I am sure that most LW readers find little in the way of positive reception for our concerns amongst less technologically engaged family members and acquaintances. There are just too many comforting techno-utopian narratives that we are still having to compete with informed by the superficially positive representations in movies and TV, and and most people bias towards optimism in relatively good/comfortable times like these. We are dealing with emotional reactions and the sheeply 'vibe' of population rather than thoughtfully considered positions.
But I am pretty sure that will all change as soon as we see significant AI competition/undercutting for white collar professions. Those affected will quickly start baying for blood, and the electorally dominant empathic response to those sad stories of the economically impacted will rapidly swing the more emotively governed wider population against AI. OECD Democratic govts will inevitably then move to ban AI taking jobs of particularly politically protected classes of people (might still leave some niches vulnerable - like medicine where there is always a shortage of service supply causing ridiculously high prices, and perhaps tech for vengeful reasons).
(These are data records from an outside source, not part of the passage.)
-- ==== Sys2Proof/Machine/Dispatch.lean ====
section
/-! DEFINITION. One step of the Taloft 3 by its kind: one arm for each row of the opcode table. -/

namespace Sys2Proof.Machine

def exec (i : Instr) (s : State) : Host.Outcome State Fault Refusal :=
  match i with
  | .moduleReset => Sys2Proof.Machine.execModuleReset s
  | .selfTestDone => Sys2Proof.Machine.execSelfTestDone s
  | .imageLen v => Sys2Proof.Machine.execImageLen v s
  | .verifyDone => Sys2Proof.Machine.execVerifyDone s
  | .startGo v => Sys2Proof.Machine.execStartGo v s
  | .contextCreate lo => Sys2Proof.Machine.execContextCreate lo s
  | .contextDestroy lo => Sys2Proof.Machine.execContextDestroy lo s
  | .contextDestroyComplete => Sys2Proof.Machine.execContextDestroyComplete s
  | .queueCreate lo => Sys2Proof.Machine.execQueueCreate lo s
  | .queueDestroy lo => Sys2Proof.Machine.execQueueDestroy lo s
  | .queueResume lo => Sys2Proof.Machine.execQueueResume lo s
  | .setFloors lo => Sys2Proof.Machine.execSetFloors lo s
  | .attest lo => Sys2Proof.Machine.execAttest lo s
  | .setSaveArea lo => Sys2Proof.Machine.execSetSaveArea lo s
  | .wake q v => Sys2Proof.Machine.execWake q v s
  | .hoGoToHost q v => Sys2Proof.Machine.execHoGoToHost q v s
  | .hoGoToDevice q v => Sys2Proof.Machine.execHoGoToDevice q v s
  | .handoverComplete id => Sys2Proof.Machine.execHandoverComplete id s
  | .tlbiGo v => Sys2Proof.Machine.execTlbiGo v s
  | .tlbiAll v => Sys2Proof.Machine.execTlbiAll v s
  | .tlbiComplete => Sys2Proof.Machine.execTlbiComplete s
  | .learn v => Sys2Proof.Machine.execLearn v s
  | .learnComplete => Sys2Proof.Machine.execLearnComplete s
  | .load v => Sys2Proof.Machine.execLoad v s
  | .loadComplete => Sys2Proof.Machine.execLoadComplete s
  | .recode v => Sys2Proof.Machine.execRecode v s
  | .recodeComplete => Sys2Proof.Machine.execRecodeComplete s
  | .retry ctx v => Sys2Proof.Machine.execRetry ctx v s
  | .abort ctx v => Sys2Proof.Machine.execAbort ctx v s
  | .registerWrite off v => Sys2Proof.Machine.execRegisterWrite off v s
  | .packetCoreScan q => Sys2Proof.Machine.execPacketCoreScan q s
  | .mappingRound unmap => Sys2Proof.Machine.execMappingRound unmap s
  | .nopPacket p => Sys2Proof.Machine.execNopPacket p s
  | .dispatch p => Sys2Proof.Machine.execDispatch p s
  | .draw p => Sys2Proof.Machine.execDraw p s
  | .copyLinear p => Sys2Proof.Machine.execCopyLinear p s
  | .copyFill p => Sys2Proof.Machine.execCopyFill p s
  | .copyTwoD p => Sys2Proof.Machine.execCopyTwoD p s
  | .copyEngineDone p done => Sys2Proof.Machine.execCopyEngineDone p done s
  | .signalPacketWrite p => Sys2Proof.Machine.execSignalPacketWrite p s
  | .signalPacketAdd p => Sys2Proof.Machine.execSignalPacketAdd p s
  | .wait p => Sys2Proof.Machine.execWait p s
  | .waitPoll p => Sys2Proof.Machine.execWaitPoll p s
  | .waitTimeout p => Sys2Proof.Machine.execWaitTimeout p s
  | .handoverToHost p => Sys2Proof.Machine.execHandoverToHost p s
  | .handoverToDevice p => Sys2Proof.Machine.execHandoverToDevice p s
  | .encode p => Sys2Proof.Machine.execEncode p s
  | .hypresConfirm p => Sys2Proof.Machine.execHypresConfirm p s
  | .hypresRefute p => Sys2Proof.Machine.execHypresRefute p s
  | .packetComplete p => Sys2Proof.Machine.execPacketComplete p s
  | .admissionStep => Sys2Proof.Machine.execAdmissionStep s
  | .rasterPixelTeam launch => Sys2Proof.Machine.execRasterPixelTeam launch s
  | .rasterQuadTimeout launch => Sys2Proof.Machine.execRasterQuadTimeout launch s
  | .outputMerge launch => Sys2Proof.Machine.execOutputMerge launch s
  | .encodeFrameEnd engine stream => Sys2Proof.Machine.execEncodeFrameEnd engine stream s
  | .packForm team pipe => Sys2Proof.Machine.execPackForm team pipe s
  | .binGatherExpiry team block => Sys2Proof.Machine.execBinGatherExpiry team block s
  | .binAgeExpiry team block => Sys2Proof.Machine.execBinAgeExpiry team block s
  | .rallyTimeout team block warp => Sys2Proof.Machine.execRallyTimeout team block warp s
  | .icacheFill team block => Sys2Proof.Machine.execIcacheFill team block s
  | .pipeIssue pack losses => Sys2Proof.Machine.execPipeIssue pack losses s
  | .blockResolve pack => Sys2Proof.Machine.execBlockResolve pack s
  | .resultLand team tid k => Sys2Proof.Machine.execResultLand team tid k s
  | .pauseExpiry team tid => Sys2Proof.Machine.execPauseExpiry team tid s
  | .copyComplete id => Sys2Proof.Machine.execCopyComplete id s
  | .mxPassStart mast => Sys2Proof.Machine.execMxPassStart mast s
  | .mxOpComplete mast id => Sys2Proof.Machine.execMxOpComplete mast id s
  | .smmaArrayGrant mast => Sys2Proof.Machine.execSmmaArrayGrant mast s
  | .samplerFillLand mast k => Sys2Proof.Machine.execSamplerFillLand mast k s
  | .hinvComplete id => Sys2Proof.Machine.execHinvComplete id s
  | .atombFlushComplete id order => Sys2Proof.Machine.execAtombFlushComplete id order s
  | .epochClose team => Sys2Proof.Machine.execEpochClose team s
  | .acqrComplete id => Sys2Proof.Machine.execAcqrComplete id s
  | .resolveComplete id => Sys2Proof.Machine.execResolveComplete id s
  | .scrubberStart ctx hyp => Sys2Proof.Machine.execScrubberStart ctx hyp s
  | .scrubBlock ctx k => Sys2Proof.Machine.execScrubBlock ctx k s
  | .l2Replace pa => Sys2Proof.Machine.execL2Replace pa s
  | .hostWindowAccess write addr len data => Sys2Proof.Machine.execHostWindowAccess write addr len data s
  | .peerAccess op port addr len data => Sys2Proof.Machine.execPeerAccess op port addr len data s
  | .peerTimeout port => Sys2Proof.Machine.execPeerTimeout port s
  | .teamRetire team => Sys2Proof.Machine.execTeamRetire team s
  | .launchFinish launch => Sys2Proof.Machine.execLaunchFinish launch s
  | .watchdogExpiry launch => Sys2Proof.Machine.execWatchdogExpiry launch s
  | .powerSample module watts => Sys2Proof.Machine.execPowerSample module watts s
  | .preemptRequest team resolve => Sys2Proof.Machine.execPreemptRequest team resolve s
  | .teamSave team => Sys2Proof.Machine.execTeamSave team s
  | .teamSwap team => Sys2Proof.Machine.execTeamSwap team s
  | .teamRestore team => Sys2Proof.Machine.execTeamRestore team s
  | .eccCorrected => Sys2Proof.Machine.execEccCorrected s
  | .eccUncorrectable at_ => Sys2Proof.Machine.execEccUncorrectable at_ s
  | .nop h => Sys2Proof.Machine.execNop h s
  | .trap h n => Sys2Proof.Machine.execTrap h n s
  | .bkpt h n => Sys2Proof.Machine.execBkpt h n s
  | .ctxr h d n => Sys2Proof.Machine.execCtxr h d n s
  | .ctxw h n a => Sys2Proof.Machine.execCtxw h n a s
  | .clkCyc h d => Sys2Proof.Machine.execClkCyc h d s
  | .clkNs h d => Sys2Proof.Machine.execClkNs h d s
  | .signal h a b => Sys2Proof.Machine.execSignal h a b s
  | .modw rm alt fill nf => Sys2Proof.Machine.execModw rm alt fill nf s
  | .bra p off => Sys2Proof.Machine.execBra p off s
  | .braNot p off => Sys2Proof.Machine.execBraNot p off s
  | .jmp off => Sys2Proof.Machine.execJmp off s
  | .call d a => Sys2Proof.Machine.execCall d a s
  | .jmpi a => Sys2Proof.Machine.execJmpi a s
  | .ret a => Sys2Proof.Machine.execRet a s
  | .exit => Sys2Proof.Machine.execExit s
  | .rally h m t => Sys2Proof.Machine.execRally h m t s
  | .mjoin h m => Sys2Proof.Machine.execMjoin h m s
  | .mclr h m => Sys2Proof.Machine.execMclr h m s
  | .mset h m a => Sys2Proof.Machine.execMset h m a s
  | .mget h d m => Sys2Proof.Machine.execMget h d m s
  | .bar g n a pl => Sys2Proof.Machine.execBar g n a pl s
  | .bararr h n a => Sys2Proof.Machine.execBararr h n a s
  | .barwt g n => Sys2Proof.Machine.execBarwt g n s
  | .vote h kind d p => Sys2Proof.Machine.execVote h kind d p s
  | .red h op ty d a pe => Sys2Proof.Machine.execRed h op ty d a pe s
  | .scan h op ty excl d a => Sys2Proof.Machine.execScan h op ty excl d a s
  | .xlane h kind d a n => Sys2Proof.Machine.execXlane h kind d a n s
  | .perm h d a b => Sys2Proof.Machine.execPerm h d a b s
  | .bcast h d a n => Sys2Proof.Machine.execBcast h d a n s
  | .patld h d a b => Sys2Proof.Machine.execPatld h d a b s
  | .tilef h d px => Sys2Proof.Machine.execTilef h d px s
  | .win h n => Sys2Proof.Machine.execWin h n s
  | .pause g n => Sys2Proof.Machine.execPause g n s
  | .shape h d a => Sys2Proof.Machine.execShape h d a s
  | .rngLo h d a b => Sys2Proof.Machine.execRngLo h d a b s
  | .rngsLo h d => Sys2Proof.Machine.execRngsLo h d s
  | .rngsHi h d => Sys2Proof.Machine.execRngsHi h d s
  | .rngHi h d a b => Sys2Proof.Machine.execRngHi h d a b s
  | .add h d a b => Sys2Proof.Machine.execAdd h d a b s
  | .sub h d a b => Sys2Proof.Machine.execSub h d a b s
  | .mulLo h d a b => Sys2Proof.Machine.execMulLo h d a b s
  | .mulHi h d a b => Sys2Proof.Machine.execMulHi h d a b s
  | .min h d a b => Sys2Proof.Machine.execMin h d a b s
  | .max h d a b => Sys2Proof.Machine.execMax h d a b s
  | .absd h d a b => Sys2Proof.Machine.execAbsd h d a b s
  | .neg h d a => Sys2Proof.Machine.execNeg h d a s
  | .and h d a b => Sys2Proof.Machine.execAnd h d a b s
  | .or h d a b => Sys2Proof.Machine.execOr h d a b s
  | .xor h d a b => Sys2Proof.Machine.execXor h d a b s
  | .andn h d a b => Sys2Proof.Machine.execAndn h d a b s
  | .shl h d a b => Sys2Proof.Machine.execShl h d a b s
  | .shr h d a b => Sys2Proof.Machine.execShr h d a b s
  | .shra h d a b => Sys2Proof.Machine.execShra h d a b s
  | .rot h d a b => Sys2Proof.Machine.execRot h d a b s
  | .bfe h d a b => Sys2Proof.Machine.execBfe h d a b s
  | .bfi h d a b => Sys2Proof.Machine.execBfi h d a b s
  | .popc h d a => Sys2Proof.Machine.execPopc h d a s
  | .clz h d a => Sys2Proof.Machine.execClz h d a s
  | .brev h d a => Sys2Proof.Machine.execBrev h d a s
  | .div h d a b => Sys2Proof.Machine.execDiv h d a b s
  | .rem h d a b => Sys2Proof.Machine.execRem h d a b s
  | .mad h d a b => Sys2Proof.Machine.execMad h d a b s
  | .madh h d a b => Sys2Proof.Machine.execMadh h d a b s
  | .add64 h d a b => Sys2Proof.Machine.execAdd64 h d a b s
  | .sub64 h d a b => Sys2Proof.Machine.execSub64 h d a b s
  | .addc h d a b => Sys2Proof.Machine.execAddc h d a b s
  | .subb h d a b => Sys2Proof.Machine.execSubb h d a b s
  | .icmp h cmp pd pc orr a b => Sys2Proof.Machine.execIcmp h cmp pd pc orr a b s
  | .addi h d a imm => Sys2Proof.Machine.execAddi h d a imm s
  | .andi h d a imm => Sys2Proof.Machine.execAndi h d a imm s
  | .ori h d a imm => Sys2Proof.Machine.execOri h d a imm s
  | .xori h d a imm => Sys2Proof.Machine.execXori h d a imm s
  | .shli h d a imm => Sys2Proof.Machine.execShli h d a imm s
  | .shri h d a imm => Sys2Proof.Machine.execShri h d a imm s
  | .shrai h d a imm => Sys2Proof.Machine.execShrai h d a imm s
  | .roti h d a imm => Sys2Proof.Machine.execRoti h d a imm s
  | .movlLo stop d imm => Sys2Proof.Machine.execMovlLo stop d imm s
  | .movlHi stop d imm => Sys2Proof.Machine.execMovlHi stop d imm s
  | .pand h pd pa pb => Sys2Proof.Machine.execPand h pd pa pb s
  | .por h pd pa pb => Sys2Proof.Machine.execPor h pd pa pb s
  | .pxor h pd pa pb => Sys2Proof.Machine.execPxor h pd pa pb s
  | .pnot h pd pa => Sys2Proof.Machine.execPnot h pd pa s
  | .sel h d a b => Sys2Proof.Machine.execSel h d a b s
  | .movp h d pa => Sys2Proof.Machine.execMovp h d pa s
  | .pset h pd a => Sys2Proof.Machine.execPset h pd a s
  | .fadd h d a b => Sys2Proof.Machine.execFadd h d a b s
  | .fsub h d a b => Sys2Proof.Machine.execFsub h d a b s
  | .fmul h d a b => Sys2Proof.Machine.execFmul h d a b s
  | .fmin h d a b => Sys2Proof.Machine.execFmin h d a b s
  | .fmax h d a b => Sys2Proof.Machine.execFmax h d a b s
  | .fcmp h cmp pd a b => Sys2Proof.Machine.execFcmp h cmp pd a b s
  | .ffma h d a b => Sys2Proof.Machine.execFfma h d a b s
  | .ffms h d a b => Sys2Proof.Machine.execFfms h d a b s
  | .fnma h d a b => Sys2Proof.Machine.execFnma h d a b s
  | .pkfma h d a b => Sys2Proof.Machine.execPkfma h d a b s
  | .frcp h d a => Sys2Proof.Machine.execFrcp h d a s
  | .frsq h d a => Sys2Proof.Machine.execFrsq h d a s
  | .fsqrt h d a => Sys2Proof.Machine.execFsqrt h d a s
  | .fexp2 h d a => Sys2Proof.Machine.execFexp2 h d a s
  | .flog2 h d a => Sys2Proof.Machine.execFlog2 h d a s
  | .fsin h d a => Sys2Proof.Machine.execFsin h d a s
  | .fcos h d a => Sys2Proof.Machine.execFcos h d a s
  | .frnd h d a mode => Sys2Proof.Machine.execFrnd h d a mode s
  | .cvt h src d a dst mode => Sys2Proof.Machine.execCvt h src d a dst mode s
  | .pkadd h d a b => Sys2Proof.Machine.execPkadd h d a b s
  | .pkmul h d a b => Sys2Proof.Machine.execPkmul h d a b s
  | .spk h d a => Sys2Proof.Machine.execSpk h d a s
  | .cvtbd h d a b => Sys2Proof.Machine.execCvtbd h d a b s
  | .ld h w d a off => Sys2Proof.Machine.execLd h w d a off s
  | .st h w d a off => Sys2Proof.Machine.execSt h w d a off s
  | .ldd h w d a off => Sys2Proof.Machine.execLdd h w d a off s
  | .std h w d a off => Sys2Proof.Machine.execStd h w d a off s
  | .cpAsync h d a tag keep => Sys2Proof.Machine.execCpAsync h d a tag keep s
  | .cpPlane h d a tag keep => Sys2Proof.Machine.execCpPlane h d a tag keep s
  | .cpOut h d a tag => Sys2Proof.Machine.execCpOut h d a tag s
  | .tagwait g k n => Sys2Proof.Machine.execTagwait g k n s
  | .tagget h d k => Sys2Proof.Machine.execTagget h d k s
  | .pref h a off => Sys2Proof.Machine.execPref h a off s
  | .accrd h d a t fmt => Sys2Proof.Machine.execAccrd h d a t fmt s
  | .accwr h d a t fmt => Sys2Proof.Machine.execAccwr h d a t fmt s
  | .atom h op d a ty sc ret => Sys2Proof.Machine.execAtom h op d a ty sc ret s
  | .atomb h op d a ty sc => Sys2Proof.Machine.execAtomb h op d a ty sc s
  | .fence h sc kind => Sys2Proof.Machine.execFence h sc kind s
  | .ldacq h d a sc b64 => Sys2Proof.Machine.execLdacq h d a sc b64 s
  | .strel h d a sc b64 => Sys2Proof.Machine.execStrel h d a sc b64 s
  | .acqr h a => Sys2Proof.Machine.execAcqr h a s
  | .aflush h => Sys2Proof.Machine.execAflush h s
  | .sample h d a slot => Sys2Proof.Machine.execSample h d a slot s
  | .sampleg h d a slot => Sys2Proof.Machine.execSampleg h d a slot s
  | .sload h d a slot => Sys2Proof.Machine.execSload h d a slot s
  | .hinv h slot => Sys2Proof.Machine.execHinv h slot s
  | .wpin h slot => Sys2Proof.Machine.execWpin h slot s
  | .wunpin h slot => Sys2Proof.Machine.execWunpin h slot s
  | .smma h d a f => Sys2Proof.Machine.execSmma h d a f s
  | .mxIssue h a => Sys2Proof.Machine.execMxIssue h a s
  | .mxZero h t k => Sys2Proof.Machine.execMxZero h t k s
  | .hopen h d pf => Sys2Proof.Machine.execHopen h d pf s
  | .hset h a => Sys2Proof.Machine.execHset h a s
  | .hget h d => Sys2Proof.Machine.execHget h d s
  | .hconfirm h a => Sys2Proof.Machine.execHconfirm h a s
  | .hrefute h a => Sys2Proof.Machine.execHrefute h a s
  | .hstate h d a => Sys2Proof.Machine.execHstate h d a s
  | .horphan h a => Sys2Proof.Machine.execHorphan h a s
  | .taskout h a c => Sys2Proof.Machine.execTaskout h a c s
  | .vtxout h a slot => Sys2Proof.Machine.execVtxout h a slot s
  | .primout h a => Sys2Proof.Machine.execPrimout h a s
  | .pixout h a t => Sys2Proof.Machine.execPixout h a t s
  | .kill h => Sys2Proof.Machine.execKill h s
  | .cmdLo lo => Sys2Proof.Machine.execCmdLo lo s
  | .beadGoOpNone v => Sys2Proof.Machine.execBeadGoOpNone v s

end Sys2Proof.Machine
end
It will be Butlerian Jihad lite, aimed at symptoms rather than causes, and will likely buy us a few years of relative normalcy as more dangerous ASI is developed in govt approved labs and by despotic regimes.
I doubt it will save us in 50 year time frame, but will perhaps make the economic disruption less severe for 5-10 years.
The way to have a bigger impact in the shorter term would be to buy AI-danger editorial support from influencers, particularly those with young female audiences that form the core of environmental and other popular protest movements. They are by temperament the easiest to bring on board, and have outsized poltical influence.
comment by Robert Cousineau (robert-cousineau) · 2025-01-20T07:07:35.674Z · LW(p) · GW(p)
I mostly agree with the body of this post, and think your calls to action make sense.
On your title and final note: Butlerian Jihad feels out of place. It’s catchy, but it seems like you are recommending AI concerned people more or less do what AI concerned people already do. I feel like we should save our ability to use words that are a call to arms for a time when that is what we are doing.